The ambulance ride to Boston was from Connecticut. I think it was a private ambulance. The family lived in West Hartford, Connecticut. Their "local" ED was not Tufts. It appears the ambulance went directly to BCH because Dr. Korson suggested a consultation.
They were making the white-knuckled trip from Connecticut because 14-year-old Justina wasnt eating and was having trouble walking.
....Justina had gone to Childrens Hospital this time because the girls main specialist at Tufts, Dr. Mark Korson, wanted Justina to be seen by her longtime gastroenterologist, who had recently moved from Tufts to Childrens.
http://www.bostonglobe.com/metro/2013/12/15/justina/vnwzbbNdiodSD7WDTh6xZI/story.html
Offering the obvious disclaimer that I've never met JP or any of her family and have never been involved in her care. However, I am dual residency trained in pediatrics and another specialty, have covered EDs, admitted patients, accepted patients in transfer, and transferred patients to other facilities from both EDs and from my own inpatient service. Based on this, supplemented by what has been provided in MSM (including the portion you have quoted above) I presume that:
-JP was brought to the local ED in CT (perhaps by EMS from her home perhaps via private vehicle).

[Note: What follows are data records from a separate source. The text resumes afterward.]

-- ==== Sys2Proof/Laws/State.lean ====
section
/-! SUPPORT. One lemma per field per update of one unit, true by definition, and the laws of a bank of
like registers. -/

namespace Sys2Proof

/-- The entry changed, and any other. -/
theorem updAt_self {α : Type} {n : Nat} (v : Vector α n) (i : Fin n) (f : α → α) :
    (updAt v i f)[i] = f v[i] := by simp [updAt]

theorem updAt_other {α : Type} {n : Nat} (v : Vector α n) {i j : Fin n} (f : α → α) (h : j ≠ i) :
    (updAt v i f)[j] = v[j] := by
  have h2 : i.val ≠ j.val := fun h3 => h (Fin.ext h3.symm)
  simp [updAt, h2]

theorem updAt_get {α : Type} {n : Nat} (v : Vector α n) (i j : Fin n) (f : α → α) :
    (updAt v i f)[j] = if j = i then f v[i] else v[j] := by
  split
  · rename_i h; subst h; exact updAt_self v j f
  · exact updAt_other v f ‹_›

namespace Machine.State

variable (s : State)

@[simp] theorem updQueue_part (q : QueueId) (f : Queue → Queue) : (s.updQueue q f).part = s.part := rfl
@[simp] theorem updQueue_secure (q : QueueId) (f : Queue → Queue) : (s.updQueue q f).secure = s.secure := rfl
@[simp] theorem updQueue_boot (q : QueueId) (f : Queue → Queue) : (s.updQueue q f).boot = s.boot := rfl
@[simp] theorem updQueue_env (q : QueueId) (f : Queue → Queue) : (s.updQueue q f).env = s.env := rfl
@[simp] theorem updQueue_cfg (q : QueueId) (f : Queue → Queue) : (s.updQueue q f).cfg = s.cfg := rfl
@[simp] theorem updQueue_aer (q : QueueId) (f : Queue → Queue) : (s.updQueue q f).aer = s.aer := rfl
@[simp] theorem updQueue_hostif (q : QueueId) (f : Queue → Queue) : (s.updQueue q f).hostif = s.hostif := rfl
@[simp] theorem updQueue_ltr (q : QueueId) (f : Queue → Queue) : (s.updQueue q f).ltr = s.ltr := rfl
@[simp] theorem updQueue_ready (q : QueueId) (f : Queue → Queue) : (s.updQueue q f).ready = s.ready := rfl
@[simp] theorem updQueue_fwif (q : QueueId) (f : Queue → Queue) : (s.updQueue q f).fwif = s.fwif := rfl
@[simp] theorem updQueue_heart (q : QueueId) (f : Queue → Queue) : (s.updQueue q f).heart = s.heart := rfl
@[simp] theorem updQueue_marks (q : QueueId) (f : Queue → Queue) : (s.updQueue q f).marks = s.marks := rfl
@[simp] theorem updQueue_queues (q : QueueId) (f : Queue → Queue) :
    (s.updQueue q f).queues = updAt s.queues q f := rfl
@[simp] theorem updQueue_flags (q : QueueId) (f : Queue → Queue) : (s.updQueue q f).flags = s.flags := rfl
@[simp] theorem updQueue_ctxs (q : QueueId) (f : Queue → Queue) : (s.updQueue q f).ctxs = s.ctxs := rfl
@[simp] theorem updQueue_flights (q : QueueId) (f : Queue → Queue) : (s.updQueue q f).flights = s.flights := rfl
@[simp] theorem updQueue_sched (q : QueueId) (f : Queue → Queue) : (s.updQueue q f).sched = s.sched := rfl
@[simp] theorem updQueue_manifest (q : QueueId) (f : Queue → Queue) : (s.updQueue q f).manifest = s.manifest := rfl
@[simp] theorem updQueue_quays (q : QueueId) (f : Queue → Queue) : (s.updQueue q f).quays = s.quays := rfl
@[simp] theorem updQueue_mem (q : QueueId) (f : Queue → Queue) : (s.updQueue q f).mem = s.mem := rfl
@[simp] theorem updQueue_harbour (q : QueueId) (f : Queue → Queue) : (s.updQueue q f).harbour = s.harbour := rfl
@[simp] theorem updQueue_memctl (q : QueueId) (f : Queue → Queue) : (s.updQueue q f).memctl = s.memctl := rfl
@[simp] theorem updQueue_memhost (q : QueueId) (f : Queue → Queue) : (s.updQueue q f).memhost = s.memhost := rfl
@[simp] theorem updQueue_portErrs (q : QueueId) (f : Queue → Queue) : (s.updQueue q f).portErrs = s.portErrs := rfl
@[simp] theorem updQueue_ports (q : QueueId) (f : Queue → Queue) : (s.updQueue q f).ports = s.ports := rfl
@[simp] theorem updQueue_streams (q : QueueId) (f : Queue → Queue) : (s.updQueue q f).streams = s.streams := rfl
@[simp] theorem updQueue_blanks (q : QueueId) (f : Queue → Queue) : (s.updQueue q f).blanks = s.blanks := rfl
@[simp] theorem updQueue_trigs (q : QueueId) (f : Queue → Queue) : (s.updQueue q f).trigs = s.trigs := rfl
@[simp] theorem updQueue_sessions (q : QueueId) (f : Queue → Queue) : (s.updQueue q f).sessions = s.sessions := rfl
@[simp] theorem updQueue_codecs (q : QueueId) (f : Queue → Queue) : (s.updQueue q f).codecs = s.codecs := rfl
@[simp] theorem updQueue_deckFaults (q : QueueId) (f : Queue → Queue) : (s.updQueue q f).deckFaults = s.deckFaults := rfl
@[simp] theorem updQueue_deckOwner (q : QueueId) (f : Queue → Queue) : (s.updQueue q f).deckOwner = s.deckOwner := rfl
@[simp] theorem updQueue_deckReduced (q : QueueId) (f : Queue → Queue) : (s.updQueue q f).deckReduced = s.deckReduced := rfl
@[simp] theorem updQueue_tide (q : QueueId) (f : Queue → Queue) : (s.updQueue q f).tide = s.tide := rfl
@[simp] theorem updQueue_recorder (q : QueueId) (f : Queue → Queue) : (s.updQueue q f).recorder = s.recorder := rfl
@[simp] theorem updQueue_power (q : QueueId) (f : Queue → Queue) : (s.updQueue q f).power = s.power := rfl
@[simp] theorem updQueue_keep (q : QueueId) (f : Queue → Queue) : (s.updQueue q f).keep = s.keep := rfl
@[simp] theorem updQueue_faults (q : QueueId) (f : Queue → Queue) : (s.updQueue q f).faults = s.faults := rfl
@[simp] theorem updQueue_lighthouse (q : QueueId) (f : Queue → Queue) : (s.updQueue q f).lighthouse = s.lighthouse := rfl
@[simp] theorem updQueue_seeds (q : QueueId) (f : Queue → Queue) : (s.updQueue q f).seeds = s.seeds := rfl
@[simp] theorem updQueue_freeCount (q : QueueId) (f : Queue → Queue) : (s.updQueue q f).freeCount = s.freeCount := rfl
@[simp] theorem updQueue_outbox (q : QueueId) (f : Queue → Queue) : (s.updQueue q f).outbox = s.outbox := rfl
@[simp] theorem updQueue_pending (q : QueueId) (f : Queue → Queue) : (s.updQueue q f).pending = s.pending := rfl

@[simp] theorem updCtx_part (c : CtxId) (f : Ctx → Ctx) : (s.updCtx c f).part = s.part := rfl
@[simp] theorem updCtx_secure (c : CtxId) (f : Ctx → Ctx) : (s.updCtx c f).secure = s.secure := rfl
@[simp] theorem updCtx_boot (c : CtxId) (f : Ctx → Ctx) : (s.updCtx c f).boot = s.boot := rfl
@[simp] theorem updCtx_env (c : CtxId) (f : Ctx → Ctx) : (s.updCtx c f).env = s.env := rfl
@[simp] theorem updCtx_cfg (c : CtxId) (f : Ctx → Ctx) : (s.updCtx c f).cfg = s.cfg := rfl
@[simp] theorem updCtx_aer (c : CtxId) (f : Ctx → Ctx) : (s.updCtx c f).aer = s.aer := rfl
@[simp] theorem updCtx_hostif (c : CtxId) (f : Ctx → Ctx) : (s.updCtx c f).hostif = s.hostif := rfl
@[simp] theorem updCtx_ltr (c : CtxId) (f : Ctx → Ctx) : (s.updCtx c f).ltr = s.ltr := rfl
@[simp] theorem updCtx_ready (c : CtxId) (f : Ctx → Ctx) : (s.updCtx c f).ready = s.ready := rfl
@[simp] theorem updCtx_fwif (c : CtxId) (f : Ctx → Ctx) : (s.updCtx c f).fwif = s.fwif := rfl
@[simp] theorem updCtx_heart (c : CtxId) (f : Ctx → Ctx) : (s.updCtx c f).heart = s.heart := rfl
@[simp] theorem updCtx_marks (c : CtxId) (f : Ctx → Ctx) : (s.updCtx c f).marks = s.marks := rfl
@[simp] theorem updCtx_queues (c : CtxId) (f : Ctx → Ctx) : (s.updCtx c f).queues = s.queues := rfl
@[simp] theorem updCtx_flags (c : CtxId) (f : Ctx → Ctx) : (s.updCtx c f).flags = s.flags := rfl
@[simp] theorem updCtx_ctxs (c : CtxId) (f : Ctx → Ctx) :
    (s.updCtx c f).ctxs = updAt s.ctxs c f := rfl
@[simp] theorem updCtx_flights (c : CtxId) (f : Ctx → Ctx) : (s.updCtx c f).flights = s.flights := rfl
@[simp] theorem updCtx_sched (c : CtxId) (f : Ctx → Ctx) : (s.updCtx c f).sched = s.sched := rfl
@[simp] theorem updCtx_manifest (c : CtxId) (f : Ctx → Ctx) : (s.updCtx c f).manifest = s.manifest := rfl
@[simp] theorem updCtx_quays (c : CtxId) (f : Ctx → Ctx) : (s.updCtx c f).quays = s.quays := rfl
@[simp] theorem updCtx_mem (c : CtxId) (f : Ctx → Ctx) : (s.updCtx c f).mem = s.mem := rfl
@[simp] theorem updCtx_harbour (c : CtxId) (f : Ctx → Ctx) : (s.updCtx c f).harbour = s.harbour := rfl
@[simp] theorem updCtx_memctl (c : CtxId) (f : Ctx → Ctx) : (s.updCtx c f).memctl = s.memctl := rfl
@[simp] theorem updCtx_memhost (c : CtxId) (f : Ctx → Ctx) : (s.updCtx c f).memhost = s.memhost := rfl
@[simp] theorem updCtx_portErrs (c : CtxId) (f : Ctx → Ctx) : (s.updCtx c f).portErrs = s.portErrs := rfl
@[simp] theorem updCtx_ports (c : CtxId) (f : Ctx → Ctx) : (s.updCtx c f).ports = s.ports := rfl
@[simp] theorem updCtx_streams (c : CtxId) (f : Ctx → Ctx) : (s.updCtx c f).streams = s.streams := rfl
@[simp] theorem updCtx_blanks (c : CtxId) (f : Ctx → Ctx) : (s.updCtx c f).blanks = s.blanks := rfl
@[simp] theorem updCtx_trigs (c : CtxId) (f : Ctx → Ctx) : (s.updCtx c f).trigs = s.trigs := rfl
@[simp] theorem updCtx_sessions (c : CtxId) (f : Ctx → Ctx) : (s.updCtx c f).sessions = s.sessions := rfl
@[simp] theorem updCtx_codecs (c : CtxId) (f : Ctx → Ctx) : (s.updCtx c f).codecs = s.codecs := rfl
@[simp] theorem updCtx_deckFaults (c : CtxId) (f : Ctx → Ctx) : (s.updCtx c f).deckFaults = s.deckFaults := rfl
@[simp] theorem updCtx_deckOwner (c : CtxId) (f : Ctx → Ctx) : (s.updCtx c f).deckOwner = s.deckOwner := rfl
@[simp] theorem updCtx_deckReduced (c : CtxId) (f : Ctx → Ctx) : (s.updCtx c f).deckReduced = s.deckReduced := rfl
@[simp] theorem updCtx_tide (c : CtxId) (f : Ctx → Ctx) : (s.updCtx c f).tide = s.tide := rfl
@[simp] theorem updCtx_recorder (c : CtxId) (f : Ctx → Ctx) : (s.updCtx c f).recorder = s.recorder := rfl
@[simp] theorem updCtx_power (c : CtxId) (f : Ctx → Ctx) : (s.updCtx c f).power = s.power := rfl
@[simp] theorem updCtx_keep (c : CtxId) (f : Ctx → Ctx) : (s.updCtx c f).keep = s.keep := rfl
@[simp] theorem updCtx_faults (c : CtxId) (f : Ctx → Ctx) : (s.updCtx c f).faults = s.faults := rfl
@[simp] theorem updCtx_lighthouse (c : CtxId) (f : Ctx → Ctx) : (s.updCtx c f).lighthouse = s.lighthouse := rfl
@[simp] theorem updCtx_seeds (c : CtxId) (f : Ctx → Ctx) : (s.updCtx c f).seeds = s.seeds := rfl
@[simp] theorem updCtx_freeCount (c : CtxId) (f : Ctx → Ctx) : (s.updCtx c f).freeCount = s.freeCount := rfl
@[simp] theorem updCtx_outbox (c : CtxId) (f : Ctx → Ctx) : (s.updCtx c f).outbox = s.outbox := rfl
@[simp] theorem updCtx_pending (c : CtxId) (f : Ctx → Ctx) : (s.updCtx c f).pending = s.pending := rfl

@[simp] theorem updQuay_part (q : QuayId) (f : Quay → Quay) : (s.updQuay q f).part = s.part := rfl
@[simp] theorem updQuay_secure (q : QuayId) (f : Quay → Quay) : (s.updQuay q f).secure = s.secure := rfl
@[simp] theorem updQuay_boot (q : QuayId) (f : Quay → Quay) : (s.updQuay q f).boot = s.boot := rfl
@[simp] theorem updQuay_env (q : QuayId) (f : Quay → Quay) : (s.updQuay q f).env = s.env := rfl
@[simp] theorem updQuay_cfg (q : QuayId) (f : Quay → Quay) : (s.updQuay q f).cfg = s.cfg := rfl
@[simp] theorem updQuay_aer (q : QuayId) (f : Quay → Quay) : (s.updQuay q f).aer = s.aer := rfl
@[simp] theorem updQuay_hostif (q : QuayId) (f : Quay → Quay) : (s.updQuay q f).hostif = s.hostif := rfl
@[simp] theorem updQuay_ltr (q : QuayId) (f : Quay → Quay) : (s.updQuay q f).ltr = s.ltr := rfl
@[simp] theorem updQuay_ready (q : QuayId) (f : Quay → Quay) : (s.updQuay q f).ready = s.ready := rfl
@[simp] theorem updQuay_fwif (q : QuayId) (f : Quay → Quay) : (s.updQuay q f).fwif = s.fwif := rfl
@[simp] theorem updQuay_heart (q : QuayId) (f : Quay → Quay) : (s.updQuay q f).heart = s.heart := rfl
@[simp] theorem updQuay_marks (q : QuayId) (f : Quay → Quay) : (s.updQuay q f).marks = s.marks := rfl
@[simp] theorem updQuay_queues (q : QuayId) (f : Quay → Quay) : (s.updQuay q f).queues = s.queues := rfl
@[simp] theorem updQuay_flags (q : QuayId) (f : Quay → Quay) : (s.updQuay q f).flags = s.flags := rfl
@[simp] theorem updQuay_ctxs (q : QuayId) (f : Quay → Quay) : (s.updQuay q f).ctxs = s.ctxs := rfl
@[simp] theorem updQuay_flights (q : QuayId) (f : Quay → Quay) : (s.updQuay q f).flights = s.flights := rfl
@[simp] theorem updQuay_sched (q : QuayId) (f : Quay → Quay) : (s.updQuay q f).sched = s.sched := rfl
@[simp] theorem updQuay_manifest (q : QuayId) (f : Quay → Quay) : (s.updQuay q f).manifest = s.manifest := rfl
@[simp] theorem updQuay_quays (q : QuayId) (f : Quay → Quay) :
    (s.updQuay q f).quays = updAt s.quays q f := rfl
@[simp] theorem updQuay_mem (q : QuayId) (f : Quay → Quay) : (s.updQuay q f).mem = s.mem := rfl
@[simp] theorem updQuay_harbour (q : QuayId) (f : Quay → Quay) : (s.updQuay q f).harbour = s.harbour := rfl
@[simp] theorem updQuay_memctl (q : QuayId) (f : Quay → Quay) : (s.updQuay q f).memctl = s.memctl := rfl
@[simp] theorem updQuay_memhost (q : QuayId) (f : Quay → Quay) : (s.updQuay q f).memhost = s.memhost := rfl
@[simp] theorem updQuay_portErrs (q : QuayId) (f : Quay → Quay) : (s.updQuay q f).portErrs = s.portErrs := rfl
@[simp] theorem updQuay_ports (q : QuayId) (f : Quay → Quay) : (s.updQuay q f).ports = s.ports := rfl
@[simp] theorem updQuay_streams (q : QuayId) (f : Quay → Quay) : (s.updQuay q f).streams = s.streams := rfl
@[simp] theorem updQuay_blanks (q : QuayId) (f : Quay → Quay) : (s.updQuay q f).blanks = s.blanks := rfl
@[simp] theorem updQuay_trigs (q : QuayId) (f : Quay → Quay) : (s.updQuay q f).trigs = s.trigs := rfl
@[simp] theorem updQuay_sessions (q : QuayId) (f : Quay → Quay) : (s.updQuay q f).sessions = s.sessions := rfl
@[simp] theorem updQuay_codecs (q : QuayId) (f : Quay → Quay) : (s.updQuay q f).codecs = s.codecs := rfl
@[simp] theorem updQuay_deckFaults (q : QuayId) (f : Quay → Quay) : (s.updQuay q f).deckFaults = s.deckFaults := rfl
@[simp] theorem updQuay_deckOwner (q : QuayId) (f : Quay → Quay) : (s.updQuay q f).deckOwner = s.deckOwner := rfl
@[simp] theorem updQuay_deckReduced (q : QuayId) (f : Quay → Quay) : (s.updQuay q f).deckReduced = s.deckReduced := rfl
@[simp] theorem updQuay_tide (q : QuayId) (f : Quay → Quay) : (s.updQuay q f).tide = s.tide := rfl
@[simp] theorem updQuay_recorder (q : QuayId) (f : Quay → Quay) : (s.updQuay q f).recorder = s.recorder := rfl
@[simp] theorem updQuay_power (q : QuayId) (f : Quay → Quay) : (s.updQuay q f).power = s.power := rfl
@[simp] theorem updQuay_keep (q : QuayId) (f : Quay → Quay) : (s.updQuay q f).keep = s.keep := rfl
@[simp] theorem updQuay_faults (q : QuayId) (f : Quay → Quay) : (s.updQuay q f).faults = s.faults := rfl
@[simp] theorem updQuay_lighthouse (q : QuayId) (f : Quay → Quay) : (s.updQuay q f).lighthouse = s.lighthouse := rfl
@[simp] theorem updQuay_seeds (q : QuayId) (f : Quay → Quay) : (s.updQuay q f).seeds = s.seeds := rfl
@[simp] theorem updQuay_freeCount (q : QuayId) (f : Quay → Quay) : (s.updQuay q f).freeCount = s.freeCount := rfl
@[simp] theorem updQuay_outbox (q : QuayId) (f : Quay → Quay) : (s.updQuay q f).outbox = s.outbox := rfl
@[simp] theorem updQuay_pending (q : QuayId) (f : Quay → Quay) : (s.updQuay q f).pending = s.pending := rfl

-JP was evaluated in that local ED and the decision was made to transfer her to BCH. This could have happened for various reasons but it is possible that some or all of the below happened:
*The ED physician felt truly transfer was needed because they did not have pediatric sub specialists at their facility.
*The parents demanded transfer to Flores. Or perhaps they demanded transfer to Korson (and he weighed in that BCH would be better because that was where Flores was and convinced the ED physician to set that up).
-The ED physician spoke with a physician in the ED at BCH who accepted JP
-The local ED in CT arranged for transfer via EMS. It is possible it was a private squad they used but I don't think this tells us anything about the necessity of transfer. It might actually imply that the transfer was deemed more critical. In our area most of our squads are for profit/corporate private squads. We do still have some local squads and even one local volunteer squad but they usually do not go out of county and some of them only do BLS. In our state we are required to allow patients to select their squad although most patients are open to the first available and suitable squad. The transferring physician decides what level of care (i.e. BLS, ALS, ALS with paramedic/CCT) and what form(i.e.. ground or flight) of transport is best. This depends on patient condition and what the physician predicts will be needed enroute.
-EMS squad arrives at local hospital, loads up JP, allows mom to ride up front (not uncommon with pediatric transport), and takes off for BCH
I don't see where Tufts was involved in this, other than it is possible that the ED physician may have spoken with Dr. Korson or someone covering for him that night.